In typical Phillip form, the lyrics are obscure, but also sparse and introspective. Still, hidden within those words is a world of meaning:
“When the day is done, the weight is on my mind
How should I give up, how should I survive
Leaning to the side of the busy street
These people never notice me
Am I the only one who thinks it’s hard to breathe”
Very quickly we are confronted with somebody who is struggling, perhaps with his own identity, and also yearning for release. The choice of words is important, as they all seem to represent the opposite of “flying” as he speaks of “weight on my mind” and of it being “hard to breathe.” And as we continue looking through the lyrics, they all seem to circle around this feeling of being lost or trapped (Searching through a maze only to find, another wall to break, another wall to climb), and of finding it hard to express the truth, “what’s on my mind,” and more importantly, “what’s not inside.”
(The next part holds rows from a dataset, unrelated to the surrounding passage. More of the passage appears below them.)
-- ==== Sys2Proof/Decode.lean ====
section
/-! DEFINITION. The decoder (30_encoding R200 to R219), total, rejecting by name, and after it the encoder from
the same tables. Must-be-zero bits are not decoded and are encoded as zero (R216, log 42).

Lean compiles no constructor past the 244th that has fields, so the functions that build such an instruction are
marked noncomputable; the kernel evaluates them, and Machine/Run.lean gives the step its compiled form. -/

namespace Sys2Proof

/-- Why a word is no instruction, one reason for each exception the step then takes (30_encoding R215, R219). -/
inductive Reject where
  /-- A reserved major, SPECIAL, REGIMM or SPECIAL2 cell: Reserved Instruction. -/
  | reserved
  /-- A reserved COP0 selector: the privilege check, then Reserved Instruction. -/
  | reservedCop0
  /-- A reserved COP1 selector or format: the CU1 check, then Floating-Point with Cause.E. -/
  | reservedCop1
  /-- A reserved COP2 cell, or a multiply-add with a bad format: the CU1 check, then Reserved Instruction. -/
  | reservedCop2
  deriving DecidableEq, Repr

/-- The six fields of the R-type figure (30_encoding R201, R202); every other format regroups them. -/
structure Fields where
  op : BitVec 6
  rs : BitVec 5
  rt : BitVec 5
  rd : BitVec 5
  sa : BitVec 5
  funct : BitVec 6
  deriving DecidableEq, Repr

/-- The fields of an instruction word (30_encoding R202). -/
def fieldsOf (w : Word) : Fields where
  op := w.extractLsb' 26 6
  rs := w.extractLsb' 21 5
  rt := w.extractLsb' 16 5
  rd := w.extractLsb' 11 5
  sa := w.extractLsb' 6 5
  funct := w.extractLsb' 0 6

/-- The instruction word with the given fields. -/
def wordOf (f : Fields) : Word := f.op ++ f.rs ++ f.rt ++ f.rd ++ f.sa ++ f.funct

/-- `imm = I[15:0]`. -/
def Fields.imm (f : Fields) : Half := f.rd ++ f.sa ++ f.funct

/-- `target = I[25:0]`. -/
def Fields.target (f : Fields) : BitVec 26 := f.rs ++ f.rt ++ f.rd ++ f.sa ++ f.funct

/-- `code20 = I[25:6]`. -/
def Fields.code20 (f : Fields) : BitVec 20 := f.rs ++ f.rt ++ f.rd ++ f.sa

/-- `code10 = I[15:6]`. -/
def Fields.code10 (f : Fields) : BitVec 10 := f.rd ++ f.sa

/-- The SPECIAL map (30_encoding R204). -/
def decodeSpecial (f : Fields) : Except Reject Instr :=
  match f.funct with
  | 0b100000#6 => .ok (.add f.rs f.rt f.rd)
  | 0b100001#6 => .ok (.addu f.rs f.rt f.rd)
  | 0b100010#6 => .ok (.sub f.rs f.rt f.rd)
  | 0b100011#6 => .ok (.subu f.rs f.rt f.rd)
  | 0b101100#6 => .ok (.dadd f.rs f.rt f.rd)
  | 0b101101#6 => .ok (.daddu f.rs f.rt f.rd)
  | 0b101110#6 => .ok (.dsub f.rs f.rt f.rd)
  | 0b101111#6 => .ok (.dsubu f.rs f.rt f.rd)
  | 0b101010#6 => .ok (.slt f.rs f.rt f.rd)
  | 0b101011#6 => .ok (.sltu f.rs f.rt f.rd)
  | 0b100100#6 => .ok (.and f.rs f.rt f.rd)
  | 0b100101#6 => .ok (.or f.rs f.rt f.rd)
  | 0b100110#6 => .ok (.xor f.rs f.rt f.rd)
  | 0b100111#6 => .ok (.nor f.rs f.rt f.rd)
  | 0b001010#6 => .ok (.movz f.rs f.rt f.rd)
  | 0b001011#6 => .ok (.movn f.rs f.rt f.rd)
  | 0b000100#6 => .ok (.sllv f.rs f.rt f.rd)
  | 0b000110#6 => .ok (.srlv f.rs f.rt f.rd)
  | 0b000111#6 => .ok (.srav f.rs f.rt f.rd)
  | 0b010100#6 => .ok (.dsllv f.rs f.rt f.rd)
  | 0b010110#6 => .ok (.dsrlv f.rs f.rt f.rd)
  | 0b010111#6 => .ok (.dsrav f.rs f.rt f.rd)
  | 0b000000#6 => .ok (.sll f.rt f.rd f.sa)
  | 0b000010#6 => .ok (.srl f.rt f.rd f.sa)
  | 0b000011#6 => .ok (.sra f.rt f.rd f.sa)
  | 0b111000#6 => .ok (.dsll f.rt f.rd f.sa)
  | 0b111010#6 => .ok (.dsrl f.rt f.rd f.sa)
  | 0b111011#6 => .ok (.dsra f.rt f.rd f.sa)
  | 0b111100#6 => .ok (.dsll32 f.rt f.rd f.sa)
  | 0b111110#6 => .ok (.dsrl32 f.rt f.rd f.sa)
  | 0b111111#6 => .ok (.dsra32 f.rt f.rd f.sa)
  | 0b011000#6 => .ok (.mult f.rs f.rt)
  | 0b011001#6 => .ok (.multu f.rs f.rt)
  | 0b011100#6 => .ok (.dmult f.rs f.rt)
  | 0b011101#6 => .ok (.dmultu f.rs f.rt)
  | 0b011010#6 => .ok (.div f.rs f.rt)
  | 0b011011#6 => .ok (.divu f.rs f.rt)
  | 0b011110#6 => .ok (.ddiv f.rs f.rt)
  | 0b011111#6 => .ok (.ddivu f.rs f.rt)
  | 0b010000#6 => .ok (.mfhi f.rd)
  | 0b010010#6 => .ok (.mflo f.rd)
  | 0b010001#6 => .ok (.mthi f.rs)
  | 0b010011#6 => .ok (.mtlo f.rs)
  | 0b001000#6 => .ok (.jr f.rs)
  | 0b001001#6 => .ok (.jalr f.rs f.rd)
  | 0b001100#6 => .ok (.syscall f.code20)
  | 0b001101#6 => .ok (.brk f.code20)
  | 0b001111#6 => .ok .sync
  | 0b110000#6 => .ok (.tge f.rs f.rt f.code10)
  | 0b110001#6 => .ok (.tgeu f.rs f.rt f.code10)
  | 0b110010#6 => .ok (.tlt f.rs f.rt f.code10)
  | 0b110011#6 => .ok (.tltu f.rs f.rt f.code10)
  | 0b110100#6 => .ok (.teq f.rs f.rt f.code10)
  | 0b110110#6 => .ok (.tne f.rs f.rt f.code10)
  | _ => .error .reserved

/-- The REGIMM map (30_encoding R205). -/
def decodeRegimm (f : Fields) : Except Reject Instr :=
  match f.rt with
  | 0b00000#5 => .ok (.bltz f.rs f.imm)
  | 0b00001#5 => .ok (.bgez f.rs f.imm)
  | 0b10000#5 => .ok (.bltzal f.rs f.imm)
  | 0b10001#5 => .ok (.bgezal f.rs f.imm)
  | 0b00010#5 => .ok (.bltzl f.rs f.imm)
  | 0b00011#5 => .ok (.bgezl f.rs f.imm)
  | 0b10010#5 => .ok (.bltzall f.rs f.imm)
  | 0b10011#5 => .ok (.bgezall f.rs f.imm)
  | 0b01000#5 => .ok (.tgei f.rs f.imm)
  | 0b01001#5 => .ok (.tgeiu f.rs f.imm)
  | 0b01010#5 => .ok (.tlti f.rs f.imm)
  | 0b01011#5 => .ok (.tltiu f.rs f.imm)
  | 0b01100#5 => .ok (.teqi f.rs f.imm)
  | 0b01110#5 => .ok (.tnei f.rs f.imm)
  | _ => .error .reserved

/-- The COP0 move map (30_encoding R206). -/
def decodeCop0Move (f : Fields) : Except Reject Instr :=
  match f.rs with
  | 0b00000#5 => .ok (.mfc0 f.rt f.rd)
  | 0b00001#5 => .ok (.dmfc0 f.rt f.rd)
  | 0b00100#5 => .ok (.mtc0 f.rt f.rd)
  | 0b00101#5 => .ok (.dmtc0 f.rt f.rd)
  | _ => .error .reservedCop0

/-- The COP0 operation map, bit 25 set (30_encoding R206). -/
def decodeCop0Op (f : Fields) : Except Reject Instr :=
  match f.funct with
  | 0b000001#6 => .ok .tlbr
  | 0b000010#6 => .ok .tlbwi
  | 0b000110#6 => .ok .tlbwr
  | 0b001000#6 => .ok .tlbp
  | 0b011000#6 => .ok .eret
  | _ => .error .reservedCop0

/-- The BC group of COP1 (30_encoding R207). -/
def decodeBc1 (f : Fields) : Except Reject Instr :=
  match f.rt with
  | 0b00000#5 => .ok (.bc1f f.imm)
  | 0b00001#5 => .ok (.bc1t f.imm)
  | 0b00010#5 => .ok (.bc1fl f.imm)
  | 0b00011#5 => .ok (.bc1tl f.imm)
  | _ => .error .reservedCop1

/-- The COP1 functions of the single format (30_encoding R208, R209). -/
def decodeCop1S (f : Fields) : Except Reject Instr :=
  match f.funct with
  | 0b000000#6 => .ok (.addS f.rt f.rd f.sa)
  | 0b000001#6 => .ok (.subS f.rt f.rd f.sa)
  | 0b000010#6 => .ok (.mulS f.rt f.rd f.sa)
  | 0b000011#6 => .ok (.divS f.rt f.rd f.sa)
  | 0b000100#6 => .ok (.sqrtS f.rd f.sa)
  | 0b000101#6 => .ok (.absS f.rd f.sa)
  | 0b000110#6 => .ok (.movS f.rd f.sa)
  | 0b000111#6 => .ok (.negS f.rd f.sa)
  | 0b001000#6 => .ok (.roundLS f.rd f.sa)
  | 0b001001#6 => .ok (.truncLS f.rd f.sa)
  | 0b001010#6 => .ok (.ceilLS f.rd f.sa)
  | 0b001011#6 => .ok (.floorLS f.rd f.sa)
  | 0b001100#6 => .ok (.roundWS f.rd f.sa)
  | 0b001101#6 => .ok (.truncWS f.rd f.sa)
  | 0b001110#6 => .ok (.ceilWS f.rd f.sa)
  | 0b001111#6 => .ok (.floorWS f.rd f.sa)
  | 0b100100#6 => .ok (.cvtWS f.rd f.sa)
  | 0b100101#6 => .ok (.cvtLS f.rd f.sa)
  | 0b100001#6 => .ok (.cvtDS f.rd f.sa)
  | 0b110000#6 => .ok (.cFS f.rt f.rd)
  | 0b110001#6 => .ok (.cUnS f.rt f.rd)
  | 0b110010#6 => .ok (.cEqS f.rt f.rd)
  | 0b110011#6 => .ok (.cUeqS f.rt f.rd)
  | 0b110100#6 => .ok (.cOltS f.rt f.rd)
  | 0b110101#6 => .ok (.cUltS f.rt f.rd)
  | 0b110110#6 => .ok (.cOleS f.rt f.rd)
  | 0b110111#6 => .ok (.cUleS f.rt f.rd)
  | 0b111000#6 => .ok (.cSfS f.rt f.rd)
  | 0b111001#6 => .ok (.cNgleS f.rt f.rd)
  | 0b111010#6 => .ok (.cSeqS f.rt f.rd)
  | 0b111011#6 => .ok (.cNglS f.rt f.rd)
  | 0b111100#6 => .ok (.cLtS f.rt f.rd)
  | 0b111101#6 => .ok (.cNgeS f.rt f.rd)
  | 0b111110#6 => .ok (.cLeS f.rt f.rd)
  | 0b111111#6 => .ok (.cNgtS f.rt f.rd)
  | _ => .error .reservedCop1

/-- The COP1 functions of the double format (30_encoding R208, R209). -/
def decodeCop1D (f : Fields) : Except Reject Instr :=
  match f.funct with
  | 0b000000#6 => .ok (.addD f.rt f.rd f.sa)
  | 0b000001#6 => .ok (.subD f.rt f.rd f.sa)
  | 0b000010#6 => .ok (.mulD f.rt f.rd f.sa)
  | 0b000011#6 => .ok (.divD f.rt f.rd f.sa)
  | 0b000100#6 => .ok (.sqrtD f.rd f.sa)
  | 0b000101#6 => .ok (.absD f.rd f.sa)
  | 0b000110#6 => .ok (.movD f.rd f.sa)
  | 0b000111#6 => .ok (.negD f.rd f.sa)
  | 0b001000#6 => .ok (.roundLD f.rd f.sa)
  | 0b001001#6 => .ok (.truncLD f.rd f.sa)
  | 0b001010#6 => .ok (.ceilLD f.rd f.sa)
  | 0b001011#6 => .ok (.floorLD f.rd f.sa)
  | 0b001100#6 => .ok (.roundWD f.rd f.sa)
  | 0b001101#6 => .ok (.truncWD f.rd f.sa)
  | 0b001110#6 => .ok (.ceilWD f.rd f.sa)
  | 0b001111#6 => .ok (.floorWD f.rd f.sa)
  | 0b100100#6 => .ok (.cvtWD f.rd f.sa)
  | 0b100101#6 => .ok (.cvtLD f.rd f.sa)
  | 0b100000#6 => .ok (.cvtSD f.rd f.sa)
  | 0b110000#6 => .ok (.cFD f.rt f.rd)
  | 0b110001#6 => .ok (.cUnD f.rt f.rd)
  | 0b110010#6 => .ok (.cEqD f.rt f.rd)
  | 0b110011#6 => .ok (.cUeqD f.rt f.rd)
  | 0b110100#6 => .ok (.cOltD f.rt f.rd)
  | 0b110101#6 => .ok (.cUltD f.rt f.rd)
  | 0b110110#6 => .ok (.cOleD f.rt f.rd)
  | 0b110111#6 => .ok (.cUleD f.rt f.rd)
  | 0b111000#6 => .ok (.cSfD f.rt f.rd)
  | 0b111001#6 => .ok (.cNgleD f.rt f.rd)
  | 0b111010#6 => .ok (.cSeqD f.rt f.rd)
  | 0b111011#6 => .ok (.cNglD f.rt f.rd)
  | 0b111100#6 => .ok (.cLtD f.rt f.rd)
  | 0b111101#6 => .ok (.cNgeD f.rt f.rd)
  | 0b111110#6 => .ok (.cLeD f.rt f.rd)
  | 0b111111#6 => .ok (.cNgtD f.rt f.rd)
  | _ => .error .reservedCop1

/-- The COP1 functions of the 32-bit fixed point format (30_encoding R208, R209). -/
def decodeCop1W (f : Fields) : Except Reject Instr :=
  match f.funct with
  | 0b100000#6 => .ok (.cvtSW f.rd f.sa)
  | 0b100001#6 => .ok (.cvtDW f.rd f.sa)
  | _ => .error .reservedCop1

/-- The COP1 functions of the 64-bit fixed point format (30_encoding R208, R209). -/
def decodeCop1L (f : Fields) : Except Reject Instr :=
  match f.funct with
  | 0b100000#6 => .ok (.cvtSL f.rd f.sa)
  | 0b100001#6 => .ok (.cvtDL f.rd f.sa)
  | _ => .error .reservedCop1

/-- The COP1 functions of the paired single format (30_encoding R208, R209). -/
noncomputable def decodeCop1Ps (f : Fields) : Except Reject Instr :=
  match f.funct with
  | 0b000000#6 => .ok (.addPs f.rt f.rd f.sa)
  | 0b000001#6 => .ok (.subPs f.rt f.rd f.sa)
  | 0b000010#6 => .ok (.mulPs f.rt f.rd f.sa)
  | 0b000101#6 => .ok (.absPs f.rd f.sa)
  | 0b000110#6 => .ok (.movPs f.rd f.sa)
  | 0b000111#6 => .ok (.negPs f.rd f.sa)
  | 0b110000#6 => .ok (.cFPs f.rt f.rd)
  | 0b110001#6 => .ok (.cUnPs f.rt f.rd)
  | 0b110010#6 => .ok (.cEqPs f.rt f.rd)
  | 0b110011#6 => .ok (.cUeqPs f.rt f.rd)
  | 0b110100#6 => .ok (.cOltPs f.rt f.rd)
  | 0b110101#6 => .ok (.cUltPs f.rt f.rd)
  | 0b110110#6 => .ok (.cOlePs f.rt f.rd)
  | 0b110111#6 => .ok (.cUlePs f.rt f.rd)
  | 0b111000#6 => .ok (.cSfPs f.rt f.rd)
  | 0b111001#6 => .ok (.cNglePs f.rt f.rd)
  | 0b111010#6 => .ok (.cSeqPs f.rt f.rd)
  | 0b111011#6 => .ok (.cNglPs f.rt f.rd)
  | 0b111100#6 => .ok (.cLtPs f.rt f.rd)
  | 0b111101#6 => .ok (.cNgePs f.rt f.rd)
  | 0b111110#6 => .ok (.cLePs f.rt f.rd)
  | 0b111111#6 => .ok (.cNgtPs f.rt f.rd)
  | _ => .error .reservedCop1

/-- The COP1 map (30_encoding R207). -/
noncomputable def decodeCop1 (f : Fields) : Except Reject Instr :=
  match f.rs with
  | 0b00000#5 => .ok (.mfc1 f.rt f.rd)
  | 0b00001#5 => .ok (.dmfc1 f.rt f.rd)
  | 0b00010#5 => .ok (.cfc1 f.rt f.rd)
  | 0b00100#5 => .ok (.mtc1 f.rt f.rd)
  | 0b00101#5 => .ok (.dmtc1 f.rt f.rd)
  | 0b00110#5 => .ok (.ctc1 f.rt f.rd)
  | 0b01000#5 => decodeBc1 f
  | 0b10000#5 => decodeCop1S f
  | 0b10001#5 => decodeCop1D f
  | 0b10100#5 => decodeCop1W f
  | 0b10101#5 => decodeCop1L f
  | 0b10110#5 => decodeCop1Ps f
  | _ => .error .reservedCop1

/-- The COP2 functions of format 24 (30_encoding R213). -/
noncomputable def decodeCop2Fmt24 (f : Fields) : Except Reject Instr :=
  match f.funct with
  | 0b000000#6 => .ok (.paddsh f.rt f.rd f.sa)
  | 0b000001#6 => .ok (.psubsh f.rt f.rd f.sa)
  | 0b000010#6 => .ok (.pshufh f.rt f.rd f.sa)
  | 0b000011#6 => .ok (.punpcklhw f.rt f.rd f.sa)
  | 0b001000#6 => .ok (.pavgh f.rt f.rd f.sa)
  | 0b001001#6 => .ok (.pcmpeqw f.rt f.rd f.sa)
  | 0b001010#6 => .ok (.psllw f.rt f.rd f.sa)
  | 0b001011#6 => .ok (.psrlw f.rt f.rd f.sa)
  | 0b001100#6 => .ok (.fxAddu f.rt f.rd f.sa)
  | 0b001101#6 => .ok (.fxSubu f.rt f.rd f.sa)
  | 0b001110#6 => .ok (.fxSll f.rt f.rd f.sa)
  | 0b001111#6 => .ok (.fxSrl f.rt f.rd f.sa)
  | _ => .error .reservedCop2

/-- The COP2 functions of format 25 (30_encoding R213). -/
noncomputable def decodeCop2Fmt25 (f : Fields) : Except Reject Instr :=
  match f.funct with
  | 0b000000#6 => .ok (.paddush f.rt f.rd f.sa)
  | 0b000001#6 => .ok (.psubush f.rt f.rd f.sa)
  | 0b000010#6 => .ok (.packsswh f.rt f.rd f.sa)
  | 0b000011#6 => .ok (.punpckhhw f.rt f.rd f.sa)
  | 0b001000#6 => .ok (.pavgb f.rt f.rd f.sa)
  | 0b001001#6 => .ok (.pcmpgtw f.rt f.rd f.sa)
  | 0b001010#6 => .ok (.psllh f.rt f.rd f.sa)
  | 0b001011#6 => .ok (.psrlh f.rt f.rd f.sa)
  | 0b001101#6 => .ok (.pasubub f.rt f.rd f.sa)
  | 0b001100#6 => .ok (.fxOr f.rt f.rd f.sa)
  | 0b001110#6 => .ok (.fxDsll f.rt f.rd f.sa)
  | 0b001111#6 => .ok (.fxDsrl f.rt f.rd f.sa)
  | _ => .error .reservedCop2

/-- The COP2 functions of format 26 (30_encoding R213). -/
noncomputable def decodeCop2Fmt26 (f : Fields) : Except Reject Instr :=
  match f.funct with
  | 0b000000#6 => .ok (.paddh f.rt f.rd f.sa)
  | 0b000001#6 => .ok (.psubh f.rt f.rd f.sa)
  | 0b000010#6 => .ok (.packsshb f.rt f.rd f.sa)
  | 0b000011#6 => .ok (.punpcklbh f.rt f.rd f.sa)
  | 0b001000#6 => .ok (.pmaxsh f.rt f.rd f.sa)
  | 0b001001#6 => .ok (.pcmpeqh f.rt f.rd f.sa)
  | 0b001010#6 => .ok (.pmullh f.rt f.rd f.sa)
  | 0b001011#6 => .ok (.psraw f.rt f.rd f.sa)
  | 0b001110#6 => .ok (.pextrh f.rt f.rd f.sa)
  | 0b001100#6 => .ok (.fxAdd f.rt f.rd f.sa)
  | 0b001101#6 => .ok (.fxSub f.rt f.rd f.sa)
  | 0b001111#6 => .ok (.fxSra f.rt f.rd f.sa)
  | _ => .error .reservedCop2

/-- The COP2 functions of format 27 (30_encoding R213). -/
noncomputable def decodeCop2Fmt27 (f : Fields) : Except Reject Instr :=
  match f.funct with
  | 0b000000#6 => .ok (.paddw f.rt f.rd f.sa)
  | 0b000001#6 => .ok (.psubw f.rt f.rd f.sa)
  | 0b000010#6 => .ok (.packushb f.rt f.rd f.sa)
  | 0b000011#6 => .ok (.punpckhbh f.rt f.rd f.sa)
  | 0b001000#6 => .ok (.pminsh f.rt f.rd f.sa)
  | 0b001001#6 => .ok (.pcmpgth f.rt f.rd f.sa)
  | 0b001010#6 => .ok (.pmulhh f.rt f.rd f.sa)
  | 0b001011#6 => .ok (.psrah f.rt f.rd f.sa)
  | 0b001110#6 => .ok (.pmaddhw f.rt f.rd f.sa)
  | 0b001100#6 => .ok (.fxDadd f.rt f.rd f.sa)
  | 0b001101#6 => .ok (.fxDsub f.rt f.rd f.sa)
  | 0b001111#6 => .ok (.fxDsra f.rt f.rd f.sa)
  | _ => .error .reservedCop2

/-- The COP2 functions of format 28 (30_encoding R213). -/
noncomputable def decodeCop2Fmt28 (f : Fields) : Except Reject Instr :=
  match f.funct with
  | 0b000000#6 => .ok (.paddsb f.rt f.rd f.sa)
  | 0b000001#6 => .ok (.psubsb f.rt f.rd f.sa)
  | 0b001011#6 => .ok (.punpcklwd f.rt f.rd f.sa)
  | 0b000011#6 => .ok (.pinsrh0 f.rt f.rd f.sa)
  | 0b001000#6 => .ok (.pmaxub f.rt f.rd f.sa)
  | 0b001001#6 => .ok (.pcmpeqb f.rt f.rd f.sa)
  | 0b001010#6 => .ok (.pmuluw f.rt f.rd f.sa)
  | 0b001111#6 => .ok (.biadd f.rd f.sa)
  | 0b000010#6 => .ok (.fxXor f.rt f.rd f.sa)
  | 0b001100#6 => .ok (.fxSequ f.rt f.rd)
  | 0b001101#6 => .ok (.fxSltu f.rt f.rd)
  | 0b001110#6 => .ok (.fxSleu f.rt f.rd)
  | _ => .error .reservedCop2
Controlled feelings and controlled music and drums. Barely, and not for long.This is because after a short break after the final chorus, the song dissolves into an spectacular pedal steel guitar solo by Robert Randolph, the absolute, most obvious and glorious highlight of the song. The solo, supported magnificently by the rest of the band (in particular the drums), simply takes over the last third of the song and represents the literal release to the oppressive feeling alluded to in the lyrics, the moment when Phillip–and us as listeners–literally and completely take flight.
We realize then, during that solo, that Phillip doesn’t really need to say “what’s on his mind,” that the music actually has taken over to say what the words can’t or aren’t allowed to say. And what the music says in “Fly” is as powerful as any words can be, expressing an extreme joy, and almost spiritual release–even perhaps the delirious feeling that extraordinary music-making must bring to those making the music and that it certainly brings to us as listeners. And Robert Randolph and his pedal steel guitar, an instrument referred to as “the sacred steel” in the gospel musical tradition, more than anybody personifies this concept of making music that seeks unto itself to elevate the soul.
There is no doubt in my mind that this is at least part of what Phillip’s music and live shows are also about, which is sharing the music but also celebrating it for all its possibilities and power, and what it can do to all of us. And “Fly,” most of any song on Behind the Light, does this; it speaks when words can’t, it shows rather than tells. It’s joy, freedom, exhilaration–integrity–made music. If you want proof, just listen to the song, reach your hands to the sky and fly.